▸ **Prompt**
Take the line with "def execRsaDec (s" as the first line and the last line of the data as the final one. Write out those lines exactly, and no others.

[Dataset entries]
+ + + + +

-- ==== Sys2Proof/Decode.lean ====
section
/-! DEFINITION. The decoder of command words, total on every 32-bit word and rejecting by name, and the encoder
(spec/30_encoding.md R80, R81, R84, R86). -/

namespace Sys2Proof

/-- Why a command word is illegal (R84).  Either way the command completes with IllegalCommand. -/
inductive DecodeError where
  /-- RSVD = CMD[31:8] is not 0. -/
  | reservedBitsSet
  /-- OP is not in R81 (OP 0x00 among them). -/
  | unknownOpcode
  deriving DecidableEq, Repr

/-- OP, bits 7:0 of a command word (R80). -/
def opField (w : Word) : BitVec 8 := w.extractLsb' 0 8

/-- RSVD, bits 31:8 of a command word (R80). -/
def rsvdField (w : Word) : BitVec 24 := w.extractLsb' 8 24

/-- The opcode map, read from OP to the command (R81).  No other value has a meaning (R85). -/
def decodeOpcode (op : BitVec 8) : Option Instr :=
  match op.toNat with
  | 0x01 => some .gcd
  | 0x02 => some .modinv
  | 0x03 => some .modexp
  | 0x08 => some .permute
  | 0x09 => some .rotl
  | 0x0A => some .xor
  | 0x10 => some .rsaKeygen
  | 0x11 => some .rsaEnc
  | 0x12 => some .rsaDec
  | 0x20 => some .sdesKeysched
  | 0x21 => some .sdesEnc
  | 0x22 => some .sdesDec
  | 0x23 => some .sdesF
  | _ => none

/-- The command a 32-bit command word stands for, or the reason it is illegal (R80, R84, R86). -/
def decode (w : Word) : Except DecodeError Instr :=
  if rsvdField w = 0 then
    match decodeOpcode (opField w) with
    | some i => .ok i
    | none => .error .unknownOpcode
  else .error .reservedBitsSet

/-- The opcode of each command, by R81's rows. -/
def opcode : Instr → BitVec 8
  | .gcd => 0x01
  | .modinv => 0x02
  | .modexp => 0x03
  | .permute => 0x08
  | .rotl => 0x09
  | .xor => 0x0A
  | .rsaKeygen => 0x10
  | .rsaEnc => 0x11
  | .rsaDec => 0x12
  | .sdesKeysched => 0x20
  | .sdesEnc => 0x21
  | .sdesDec => 0x22
  | .sdesF => 0x23

/-- The one command word of a command: RSVD = 0 above OP (R80, R86). -/
def encode (i : Instr) : Word := (0 : BitVec 24) ++ opcode i

/-- The command word a row of spec/opcode_table.json gives: its `nbits` bits, the bits above them 0. -/
def tableWord (nbits w : Nat) : Nat := w % 2 ^ nbits

/-- What the decoder reads from a table row's bits.  A command is exactly one 32-bit word (R86): more bits than that are
no command. -/
def decodeTableWord (nbits w : Nat) : Option Instr :=
  if tableWord nbits w < 2 ^ 32 then (decode (word (tableWord nbits w))).toOption else none

end Sys2Proof
end

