-- ==== Sys2Proof/Machine/Rsa.lean ====
section
/-! DEFINITION. The RSA engine: RSA_KEYGEN, RSA_ENC, RSA_DEC and key generation (spec/42_rsa.md).  There is no primality
check, and keys are derived again by every command (R157, R158). -/

namespace Sys2Proof.Machine

/-- What key generation derives from p and q (R151 to R153). -/
structure KeyPair where
  n : Nat
  phi : Nat
  e : Nat
  d : Nat
  deriving DecidableEq, Repr

/-- The public-exponent search, upward from a candidate e, giving up at phi (R152).  The first argument bounds the
candidates. -/
def exponentFrom : Nat → Nat → Nat → Option Nat
  | 0, _, _ => none
  | n + 1, e, phi =>
    if phi ≤ e then none
    else if euclid e phi = 1 then some e
    else exponentFrom n (e + 1) phi

/-- The smallest e in [2, phi) with gcd(e, phi) = 1 (R152). -/
def publicExponent (phi : Nat) : Option Nat := exponentFrom phi 2 phi

/-- Key generation: DegenerateKey when p or q is 0, when no e is below phi, or when e has no inverse (R151 to R153). -/
def keyGen (p q : Nat) : Except ErrorCode KeyPair :=
  if p = 0 ∨ q = 0 then .error .degenerateKey
  else
    let phi := (p - 1) * (q - 1)
    match publicExponent phi with
    | none => .error .degenerateKey
    | some e =>
      match minv e phi with
      | none => .error .degenerateKey
      | some d => .ok { n := p * q, phi := phi, e := e, d := d }

/-- The six key-generation records, in order (R154). -/
def KeyPair.records (k : KeyPair) (p q : Nat) : List TraceRecord :=
  [ emit .rsaN 0 p q k.n, emit .rsaPhi 0 (p - 1) (q - 1) k.phi, emit .rsaE 0 k.e k.phi 1,
    emit .rsaD 0 k.d k.e k.phi, emit .rsaPub 0 k.e k.n, emit .rsaPriv 0 k.d k.n ]

/-- R150's check 1: p or q is not below 2^PQ_W. -/
def checkPq (s : State) : Bool × ErrorCode :=
  (2 ^ pqWidth ≤ s.p.toNat || 2 ^ pqWidth ≤ s.q.toNat, .malformedInput)
/-- R150's check 2: MLEN is above MSG_CAP. -/
def checkMlen (s : State) : Bool × ErrorCode := (msgCap < s.mlen.toNat, .malformedInput)
/-- R150's check 3: some code point of the message is above CP_MAX. -/
def checkMessage (s : State) : Bool × ErrorCode := (s.message.any (fun m => s.cfg.cpMax < m), .malformedInput)

/-- A command that derives the keys, records them first, and goes on with them. -/
def withKeys (s : State) (body : KeyPair → Except ErrorCode Commit) : Except ErrorCode Commit :=
  match keyGen s.p.toNat s.q.toNat with
  | .error e => .error e
  | .ok k => body k

/-- The message's elements with their indices, in ascending order (R161). -/
def State.indexedMessage (s : State) : List (Nat × Nat) := (List.range s.message.length).zip s.message

/-- What RSA_KEYGEN computes (R155). -/
def rsaKeygenCommand (s : State) : Except ErrorCode Commit :=
  checked [checkPq s] fun _ => withKeys s fun k =>
    .ok { res0 := k.n, res1 := k.phi, res2 := k.e, res3 := k.d, records := k.records s.p.toNat s.q.toNat }

/-- RSA_KEYGEN (R155). -/
def execRsaKeygen (s : State) : Host.Outcome State Fault Refusal := complete s (rsaKeygenCommand s)

/-- What RSA_ENC computes: c = m^e mod n for every element, in index order, after the key generation (R160 to R162). -/
def rsaEncCommand (s : State) : Except ErrorCode Commit :=
  checked [checkPq s, checkMlen s, checkMessage s] fun _ => withKeys s fun k =>
    .ok {
      res0 := k.n, res1 := k.phi, res2 := k.e, res3 := k.d
      out := some (s.message.map fun m => powmod m k.e k.n)
      records := k.records s.p.toNat s.q.toNat ++
        s.indexedMessage.map fun x => emit .rsaEncEl x.1 x.2 k.e k.n (powmod x.2 k.e k.n) }

/-- RSA_ENC (R160). -/
def execRsaEnc (s : State) : Host.Outcome State Fault Refusal := complete s (rsaEncCommand s)

/-- What RSA_DEC computes: m = c^d mod n for every element, in index order; an m above CP_MAX is InvalidCodepoint, and
nothing is kept (R165 to R167). -/
def rsaDecCommand (s : State) : Except ErrorCode Commit :=
  checked [checkPq s, checkMlen s] fun _ => withKeys s fun k =>
    checked [(s.message.any (fun c => s.cfg.cpMax < powmod c k.d k.n), .invalidCodepoint)] fun _ =>
      .ok {
        res0 := k.n, res1 := k.phi, res2 := k.e, res3 := k.d
        out := some (s.message.map fun c => powmod c k.d k.n)
        records := k.records s.p.toNat s.q.toNat ++
          s.indexedMessage.map fun x => emit .rsaDecEl x.1 x.2 k.d k.n (powmod x.2 k.d k.n) }

/-- RSA_DEC (R165). -/
def execRsaDec (s : State) : Host.Outcome State Fault Refusal := complete s (rsaDecCommand s)

end Sys2Proof.Machine
end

+ + + + +

▸ **Your response**
def execRsaDec (s : State) : Host.Outcome State Fault Refusal := complete s (rsaDecCommand s)

end Sys2Proof.Machine
end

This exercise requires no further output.